À vrai dire, l’existence de la reproduction sexuée est une énigme sur laquelle se penchent les théoriciens de l’évolution depuis des décennies.

Le sexe produit de la variété

L’une des théories en vogue chez les théoriciens de l’évolution est qu’en mélangeant les gènes, la sexualité produit de la variété.

La reproduction par clonage est en effet plus simple mais comporte un risque : une grande homogénéité génétique. Toute infection d’un parasite tueur peut se répandre à une vitesse foudroyante et éliminer l’espèce entière. La reproduction sexuelle, bien que plus compliquée, introduit de la diversité entre organismes apparentés et conduit à un mélange des gènes : il limite donc la propagation des parasites (chez les individus résistants). Une hypothèse voisine est que le clonage produit des tares irréversibles qui se propagent d’une génération à l’autre alors que le brassage génétique permet de neutraliser une mutation néfaste présente chez un seul des parents.

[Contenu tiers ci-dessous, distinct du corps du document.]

/-! ## The checker (R419, R420, R432 to R434) -/

/-- What the checker makes of the flipped bits of a word: clean, bit corrected, or uncorrectable. The spec states one and
two flips; for more, the verdict is free: uncorrectable, unnoticed, or one bit "corrected". -/
inductive Check where
  | clean
  | corrected (bit : Nat)
  | uncorrectable
deriving DecidableEq, Repr

/-- The checker's verdict on a mask of flipped bits. -/
def checkFlips (w mask : Nat) : Check :=
  let k := popCount 73 mask
  if k = 0 then .clean
  else if k = 1 then .corrected ((lowBit 73 mask).getD 0)
  else if k = 2 then .uncorrectable
  else
    let v := Config.eccMany w mask % 75
    if v = 0 then .uncorrectable else if v = 1 then .clean else .corrected (v - 2)

/-- The sector of a word (R434). -/
def sectorOf (w : Nat) : Nat := w % 65536 / 4096

/-- A column: sector × 73 + bit, under its bank. -/
def State.hardCol (s : State) (b sector bit : Nat) : Bool := s.mem.hardCols.contains (b, sector * 73 + bit)

/-- A test of a bank covers a word. -/
def State.testCovers (s : State) (b w : Nat) : Bool :=
  s.mem.tests.any (fun t => t.bank == b && decide (t.next ≤ w % 65536 ∧ w % 65536 ≤ t.last))

/-- A hard fault: reported, and a test of its sector starts at once unless a test covers it (R434, R442). -/
def State.hardFault (s : State) (b w bit : Nat) : State :=
  let sec := sectorOf w
  let s := (s.setB ECC_EVENT_HARD true).post srcMEM 0x03 (hBank b) [sec, bit]
  if s.testCovers b w then s
  else
    (s.setMem { s.mem with tests := s.mem.tests ++ [⟨b, sec * 4096, sec * 4096 + 4095, true, false, false⟩] }).setB
      (MEM_BANK_STATUS_TESTING b) true

/-- The bucket of a bank rises by 1 (R433). -/
def State.bucketUp (s : State) (b : Nat) : State :=
  let l := min 127 (s.get (MEM_BANK_STATUS_BUCKET b) + 1)
  let s := s.set (MEM_BANK_STATUS_BUCKET b) l
  if s.get ECC_BUCKET_THRESH ≤ l ∧ s.mem.burst.contains b = false then
    ((s.setMem { s.mem with burst := b :: s.mem.burst }).setB ECC_EVENT_BURST true).post srcMEM 0x02 (hBank b) [l]
  else s

/-- A correctable error at a word and bit: counted, written back, and a hard fault when it recurs (R420, R432 to R434). -/
def State.correctable (s : State) (w bit : Nat) : State :=
  let b := w / 65536
  let s := (s.bump ECC_CECNT_COUNT 1).pmc 0x31 0 1
  let s := ((s.set ECC_LAST_BANK b).set ECC_LAST_UE 0).set ECC_LAST_BIT bit
  let s := s.set ECC_LAST_WORD (w % 65536)
  let s := if s.hardCol b (sectorOf w) bit then s else s.bucketUp b
  let seen := Assoc.get 0 w s.mem.seen
  let s := s.setMem { s.mem with flips := Assoc.drop w s.mem.flips, seen := Assoc.put w (setBitN seen bit) s.mem.seen }
  if bitOf seen bit = 1 ∧ s.hardCol b (sectorOf w) bit = false then s.hardFault b w bit else s

/-- An uncorrectable error at a word: the data as read is written back with POISON 1 (R420, R432, R434). -/
def State.uncorrectable (s : State) (w mask : Nat) : State :=
  let b := w / 65536
  let s := ((s.bump ECC_UECNT_COUNT 1).setB ECC_EVENT_UE true).post srcMEM 0x01 (hBank b) [w % 65536]
  let s := ((s.set ECC_LAST_BANK b).set ECC_LAST_UE 1).set ECC_LAST_BIT 0x7F
  let s := s.set ECC_LAST_WORD (w % 65536)
  let seen := Assoc.get 0 w s.mem.seen
  let s := s.setMem { s.mem with
    bytes := writeWord s.mem.bytes w (Nat.xor (readWord s.mem.bytes w) (mask % 2 ^ 64))
    poison := insertNat w s.mem.poison
    flips := Assoc.drop w s.mem.flips, seen := Assoc.put w (setBitN seen 73) s.mem.seen }
  if bitOf seen 73 = 1 then s.hardFault b w 0x7F else s

/-- What a reader of a word gets (R420): data and POISON. -/
structure WordRead where
  data : Nat
  poison : Bool
  check : Check
deriving DecidableEq, Repr

/-- A reader reads a word (R420). Flips that the checker does not notice make another word of it. -/
def State.readMem (s : State) (w : Nat) : WordRead × State :=
  let mask := Assoc.get 0 w s.mem.flips
  let d := s.wordData w
  match checkFlips w mask with
  | .clean =>
    let d' := Nat.xor d (mask % 2 ^ 64)
    let p := s.wordPoison w != (bitOf mask 64 == 1)
    (⟨d', p, .clean⟩, if mask = 0 then s else s.setMem { s.mem with
      bytes := writeWord s.mem.bytes w d'
      poison := if p then insertNat w s.mem.poison else s.mem.poison.filter (fun x => x != w)
      flips := Assoc.drop w s.mem.flips })
  | .corrected bit =>
    let left := Nat.xor mask (2 ^ bit)
    let d' := Nat.xor d (left % 2 ^ 64)
    let p := s.wordPoison w != (bitOf left 64 == 1)
    let s := s.setMem { s.mem with
      bytes := writeWord s.mem.bytes w d'
      poison := if p then insertNat w s.mem.poison else s.mem.poison.filter (fun x => x != w) }
    (⟨d', p, .corrected bit⟩, s.correctable w bit)
  | .uncorrectable => (⟨Nat.xor d (mask % 2 ^ 64), true, .uncorrectable⟩, s.uncorrectable w mask)

/-- Bits of a stored word turn over. -/
def State.upset (s : State) (w mask : Nat) : State :=
  if mask = 0 then s
  else s.setMem { s.mem with flips := Assoc.put w (Nat.xor (Assoc.get 0 w s.mem.flips) mask) s.mem.flips }

/-- A consumer takes in a poisoned word (R438): counted in its byte of ECC_PCONS, 3 LOCK, 2 TSI, 1 SLU, 0 MGT (log entry 14), and posted if it is
the first of its seal, record or access. -/
def State.consume (s : State) (w consumer : Nat) (event : Bool := true) : State :=
  let f := if consumer = 3 then ECC_PCONS_LOCK else if consumer = 2 then ECC_PCONS_TSI
    else if consumer = 1 then ECC_PCONS_SLU else ECC_PCONS_MGT
  if event then (s.bump f 1).post srcMEM 0x06 (hBank (w / 65536)) [w % 65536, consumer] else s.bump f 1

/-! ## Transparent tests (R435 to R437) -/

/-- The bank's first test in progress. -/
def State.testOf (s : State) (b : Nat) : Option TestJob := s.mem.tests.find? (fun t => t.bank == b)

/-- Replace or end the first test of a bank. -/
def State.setTest (s : State) (b : Nat) (t : Option TestJob) : State :=
  let rec go : List TestJob → List TestJob
    | [] => []
    | x :: r => if x.bank = b then (match t with | some y => y :: r | none => r) else x :: go r
  s.setMem { s.mem with tests := go s.mem.tests }

/-- A test ends with the result of R50. -/
def State.endTest (s : State) (b res : Nat) (whole : Bool) : State :=
  let s := s.setTest b none
  let s := if (s.testOf b).isNone then s.setB (MEM_BANK_STATUS_TESTING b) false else s
  if whole then s.finishWait (.mtest b) res else s

/-- A test of a bank fails (R436): its columns are marked hard and the bank is retired. -/
def State.failTest (s : State) (t : TestJob) (sector fails : Nat) : State :=
  let b := t.bank
  let cols := ((List.range 73).filter (fun i => bitOf fails i == 1)).map (fun i => (b, sector * 73 + i))
  let s := s.setMem { s.mem with hardCols := s.mem.hardCols ++ cols }
  let s := s.setB (MEM_BANK_STATUS_HARD b) true
  let bit := (lowBit 73 fails).getD 0
  let s := s.retireBank b (if t.hard then 3 else 2) (if t.hard then sector else 0) (if t.hard then bit else 0)
  s.endTest b 2 (!t.hard)

/-- A transparent test processes its next block of 64 words (R435, R436); `fails` are the bit positions that failed. -/
def State.testBlock (s : State) (b fails : Nat) : State :=
  match s.testOf b with
  | none => s
  | some t =>
    if s.bankOn b = false ∨ (t.background = true ∧ s.shutter = 7) then s
    else
      let sector := t.next / 4096
      let whole := !t.hard
      let k := popCount 73 fails
      let spares := s.get (MEM_BANK_STATUS_SPARES b)
      let next (s : State) (rep : Bool) : State :=
        if t.last < t.next + 64 then s.endTest b (if rep then 1 else 0) whole
        else s.setTest b (some { t with next := t.next + 64, repaired := rep })
      if k = 0 then next s t.repaired
      else if k = 1 ∧ spares ≠ 0 then
        let bit := (lowBit 73 fails).getD 0
        let s := (s.set (MEM_BANK_STATUS_SPARES b) (spares - 1)).setB ECC_EVENT_REPAIR true
        let s := s.post srcMEM 0x04 (hBank b) [sector, bit, spares - 1]
        next (s.queueLog ⟨b, 0, (if t.hard then 3 else 2), sector, bit, s.seconds⟩) true
      else s.failTest t sector fails

/-- A test of a whole bank starts, unless one is running whose result serves (R437, R442). -/
def State.startTest (s : State) (b : Nat) (background : Bool) : State :=
  if s.mem.tests.any (fun t => t.bank == b && !t.hard) then
    s.setMem { s.mem with tests := s.mem.tests.map (fun t =>
      if t.bank == b && !t.hard then { t with background := t.background && background } else t) }
  else (s.setMem { s.mem with tests := s.mem.tests ++ [⟨b, 0, 65535, false, background, false⟩] }).setB
    (MEM_BANK_STATUS_TESTING b) true

/-- MRETIRE ends a background test of its bank first (R442). -/
def State.mretire (s : State) (b : Nat) : State :=
  let bg := s.mem.tests.any (fun t => t.bank == b && t.background)
  let s := if bg then
    (let s := s.setMem { s.mem with tests := s.mem.tests.filter (fun t => !(t.bank == b && t.background)) }
     if (s.testOf b).isNone then s.setB (MEM_BANK_STATUS_TESTING b) false else s) else s
  s.retireBank b 1 0 0

/-! ## Host access (R426, R427, R443) -/

/-- A claim by the host (R426). -/
def State.memClaim (s : State) (b : Nat) : State :=
  let s := (s.set MEM_CLAIM_BANK b).set MEM_CLAIM_REL 0
  if 191 < b then s.set MEM_CLAIMSTAT_RESULT 2
  else if s.owner b = ownFREE then (s.setOwner b ownHOST).set MEM_CLAIMSTAT_RESULT 0
  else s.set MEM_CLAIMSTAT_RESULT 1

/-- A release by the host (R426): the claim status is BUSY until the bank is cleared. -/
def State.memRelease (s : State) (b : Nat) : State :=
  let s := (s.set MEM_CLAIM_BANK b).set MEM_CLAIM_REL 1
  if 191 < b then s.set MEM_CLAIMSTAT_RESULT 2
  else if s.owner b = ownHOST then
    let s := s.releaseBank b
    ((s.setMem { s.mem with clearing := b :: s.mem.clearing }).setB MEM_CLAIMSTAT_BUSY true).set MEM_CLAIMSTAT_RESULT 0
  else s.set MEM_CLAIMSTAT_RESULT 1

/-- The fields of MEM_ACCCTL as written. -/
def State.accFields (s : State) (v : Nat) : State :=
  s.wrs v [MEM_ACCCTL_WRITE, MEM_ACCCTL_POISON, MEM_ACCCTL_BANK, MEM_ACCCTL_WORD]

/-- An access is denied: nothing takes place (R427). -/
def State.accDenied (s : State) : State :=
  (s.zero [MEM_ACCSTAT_COLL, MEM_ACCSTAT_POISON, MEM_ACCSTAT_UE, MEM_ACCSTAT_CE]).setB MEM_ACCSTAT_DENIED true

/-- MEM_ACC writes one word of a HOST bank, with any injection armed there (R427, R429, R443). -/
def State.accWrite (s : State) (coll : Bool) : State :=
  let b := s.get MEM_ACCCTL_BANK
  if b < 192 ∧ s.owner b = ownHOST then
    let w := bankWord b (s.get MEM_ACCCTL_WORD)
    let s := s.storeWord w (s.get MEM_ACCDHI_DATA * 2 ^ 32 + s.get MEM_ACCDLO_DATA) (s.on MEM_ACCCTL_POISON)
    let inj := s.on ECC_INJ_ARM && s.get ECC_INJ_BANK == b
    let one (i : Nat) : Nat := if i < 73 then 2 ^ i else 0
    let mask := Nat.xor (one (s.get ECC_INJ_BIT1)) (if s.on ECC_INJ_DOUBLE then one (s.get ECC_INJ_BIT2) else 0)
    let s := if inj then (s.upset w mask).setB ECC_INJ_ARM false else s
    let s := if coll then s.bump MEM_COLL_COUNT 1 else s
    (s.zero [MEM_ACCSTAT_DENIED, MEM_ACCSTAT_POISON, MEM_ACCSTAT_UE, MEM_ACCSTAT_CE]).setB MEM_ACCSTAT_COLL coll
  else s.accDenied

/-- MEM_ACC reads one word of a HOST bank (R427, R438). -/
def State.accRead (s : State) (mask : Nat) : State :=
  let b := s.get MEM_ACCCTL_BANK
  if b < 192 ∧ s.owner b = ownHOST then
    let w := bankWord b (s.get MEM_ACCCTL_WORD)
    match (s.upset w mask).readMem w with
    | (r, s) =>
      let s := (s.set MEM_ACCDHI_DATA (r.data / 2 ^ 32)).set MEM_ACCDLO_DATA (r.data % 2 ^ 32)
      let s := if r.poison then s.consume w 1 else s
      let s := s.zero [MEM_ACCSTAT_DENIED, MEM_ACCSTAT_COLL]
      let s := (s.setB MEM_ACCSTAT_POISON r.poison).setB MEM_ACCSTAT_UE (r.check == .uncorrectable)
      s.setB MEM_ACCSTAT_CE (match r.check with | .corrected _ => true | _ => false)
  else s.accDenied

Enfin et surtout, en produisant de la diversité, la sexualité permet aux espèces de s’adapter à des environnements changeants. C’est la thèse que défend Pierre-Henri Gouyon. Toutes ces hypothèses se ressemblent et convergent vers une explication : l’avantage du sexe est de produire de la biodiversité.

Le sexe, c’est compliqué

C’est la raison pour laquelle le sexe aurait pris l’avantage sur l’autre forme de reproduction. À partir de là, tout aurait pu se faire simplement. Après tout, pour que deux organismes s’apparient, il suffit d’un tube et d’un tuyau, ou même simplement deux orifices (comme les oiseaux chanteurs qui n’ont pas de pénis mais un cloaque) et l’affaire peut se conclure aisément. Mais la nature semble avoir choisi des voies beaucoup plus tortueuses.